* _WHAT TO PRODUCE_: Copy every line from the data below in which the string "dataBus" can be found.

(Stored records)

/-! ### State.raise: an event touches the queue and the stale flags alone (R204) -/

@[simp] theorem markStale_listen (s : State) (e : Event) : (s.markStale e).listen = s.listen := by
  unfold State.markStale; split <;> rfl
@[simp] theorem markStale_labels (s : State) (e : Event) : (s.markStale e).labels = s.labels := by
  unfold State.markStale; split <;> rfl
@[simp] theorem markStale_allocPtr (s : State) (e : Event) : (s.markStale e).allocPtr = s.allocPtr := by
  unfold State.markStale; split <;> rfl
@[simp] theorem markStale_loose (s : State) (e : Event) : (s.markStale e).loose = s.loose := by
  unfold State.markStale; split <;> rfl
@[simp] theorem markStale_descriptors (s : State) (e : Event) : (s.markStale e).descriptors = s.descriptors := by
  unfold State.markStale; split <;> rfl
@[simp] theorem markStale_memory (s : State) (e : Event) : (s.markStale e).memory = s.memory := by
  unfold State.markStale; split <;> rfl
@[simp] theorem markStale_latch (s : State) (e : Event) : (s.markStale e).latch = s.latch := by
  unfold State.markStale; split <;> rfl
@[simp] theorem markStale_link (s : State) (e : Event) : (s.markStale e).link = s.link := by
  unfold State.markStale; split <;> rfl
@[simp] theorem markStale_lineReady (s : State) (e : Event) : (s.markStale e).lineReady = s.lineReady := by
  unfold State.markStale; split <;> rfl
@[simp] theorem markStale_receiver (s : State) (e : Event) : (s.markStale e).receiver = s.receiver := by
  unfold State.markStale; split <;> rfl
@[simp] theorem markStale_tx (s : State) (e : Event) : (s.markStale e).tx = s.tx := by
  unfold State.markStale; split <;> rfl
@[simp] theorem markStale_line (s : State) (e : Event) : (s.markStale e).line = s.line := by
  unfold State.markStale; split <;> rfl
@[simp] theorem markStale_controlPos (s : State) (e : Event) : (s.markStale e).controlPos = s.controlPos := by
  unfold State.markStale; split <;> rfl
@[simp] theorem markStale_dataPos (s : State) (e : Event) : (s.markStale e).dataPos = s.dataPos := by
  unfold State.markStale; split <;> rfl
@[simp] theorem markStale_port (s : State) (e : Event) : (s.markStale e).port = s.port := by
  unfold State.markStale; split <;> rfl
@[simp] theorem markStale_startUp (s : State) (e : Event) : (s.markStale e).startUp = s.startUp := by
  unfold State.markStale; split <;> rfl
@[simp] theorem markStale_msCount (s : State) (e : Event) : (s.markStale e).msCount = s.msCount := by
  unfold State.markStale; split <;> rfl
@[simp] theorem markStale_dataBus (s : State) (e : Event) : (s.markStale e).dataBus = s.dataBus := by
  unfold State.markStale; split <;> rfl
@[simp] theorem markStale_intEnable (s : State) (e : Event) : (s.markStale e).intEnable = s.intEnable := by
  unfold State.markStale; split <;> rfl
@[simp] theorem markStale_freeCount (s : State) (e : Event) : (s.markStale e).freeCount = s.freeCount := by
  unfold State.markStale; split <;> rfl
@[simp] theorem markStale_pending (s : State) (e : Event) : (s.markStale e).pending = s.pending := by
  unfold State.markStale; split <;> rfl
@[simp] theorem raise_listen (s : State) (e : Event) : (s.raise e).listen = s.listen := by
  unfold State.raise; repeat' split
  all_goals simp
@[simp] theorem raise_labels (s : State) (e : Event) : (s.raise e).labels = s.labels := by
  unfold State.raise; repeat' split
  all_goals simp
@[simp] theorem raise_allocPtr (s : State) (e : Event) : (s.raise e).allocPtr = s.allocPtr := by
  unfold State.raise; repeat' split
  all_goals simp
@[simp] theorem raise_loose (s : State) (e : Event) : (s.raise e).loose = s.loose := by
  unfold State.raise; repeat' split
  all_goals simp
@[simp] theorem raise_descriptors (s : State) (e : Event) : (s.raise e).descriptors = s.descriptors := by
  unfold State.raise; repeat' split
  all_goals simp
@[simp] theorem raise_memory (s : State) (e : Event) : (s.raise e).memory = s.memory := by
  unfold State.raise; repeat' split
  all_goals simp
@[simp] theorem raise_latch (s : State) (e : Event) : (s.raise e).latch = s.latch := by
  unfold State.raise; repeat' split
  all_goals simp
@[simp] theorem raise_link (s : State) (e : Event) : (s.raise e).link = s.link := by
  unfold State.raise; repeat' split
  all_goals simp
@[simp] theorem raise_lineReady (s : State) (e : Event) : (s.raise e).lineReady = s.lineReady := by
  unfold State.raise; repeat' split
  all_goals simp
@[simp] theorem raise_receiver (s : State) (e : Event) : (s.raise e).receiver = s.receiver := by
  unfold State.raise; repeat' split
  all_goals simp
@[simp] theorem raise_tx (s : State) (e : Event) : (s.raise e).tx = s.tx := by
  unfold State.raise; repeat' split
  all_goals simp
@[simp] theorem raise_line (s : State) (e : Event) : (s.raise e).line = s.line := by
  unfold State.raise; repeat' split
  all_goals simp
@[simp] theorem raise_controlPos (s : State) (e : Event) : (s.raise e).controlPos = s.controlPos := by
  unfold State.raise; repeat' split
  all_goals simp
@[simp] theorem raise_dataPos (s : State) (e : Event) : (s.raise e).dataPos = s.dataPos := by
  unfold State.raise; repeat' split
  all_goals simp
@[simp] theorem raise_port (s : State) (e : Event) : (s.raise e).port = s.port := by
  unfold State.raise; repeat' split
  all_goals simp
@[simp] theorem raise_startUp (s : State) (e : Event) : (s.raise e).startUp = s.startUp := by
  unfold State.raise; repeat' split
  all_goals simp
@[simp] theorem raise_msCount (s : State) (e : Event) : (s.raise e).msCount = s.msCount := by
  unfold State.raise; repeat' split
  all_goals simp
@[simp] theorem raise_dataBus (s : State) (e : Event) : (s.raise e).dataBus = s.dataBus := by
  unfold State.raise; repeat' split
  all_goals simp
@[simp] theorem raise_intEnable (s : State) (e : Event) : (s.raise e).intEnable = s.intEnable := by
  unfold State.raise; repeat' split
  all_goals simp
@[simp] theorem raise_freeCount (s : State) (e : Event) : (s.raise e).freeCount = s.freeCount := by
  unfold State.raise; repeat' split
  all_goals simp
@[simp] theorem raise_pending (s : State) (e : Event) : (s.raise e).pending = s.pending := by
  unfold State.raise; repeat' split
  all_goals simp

* _ANSWER AREA_:
@[simp] theorem markStale_dataBus (s : State) (e : Event) : (s.markStale e).dataBus = s.dataBus := by
@[simp] theorem raise_dataBus (s : State) (e : Event) : (s.raise e).dataBus = s.dataBus := by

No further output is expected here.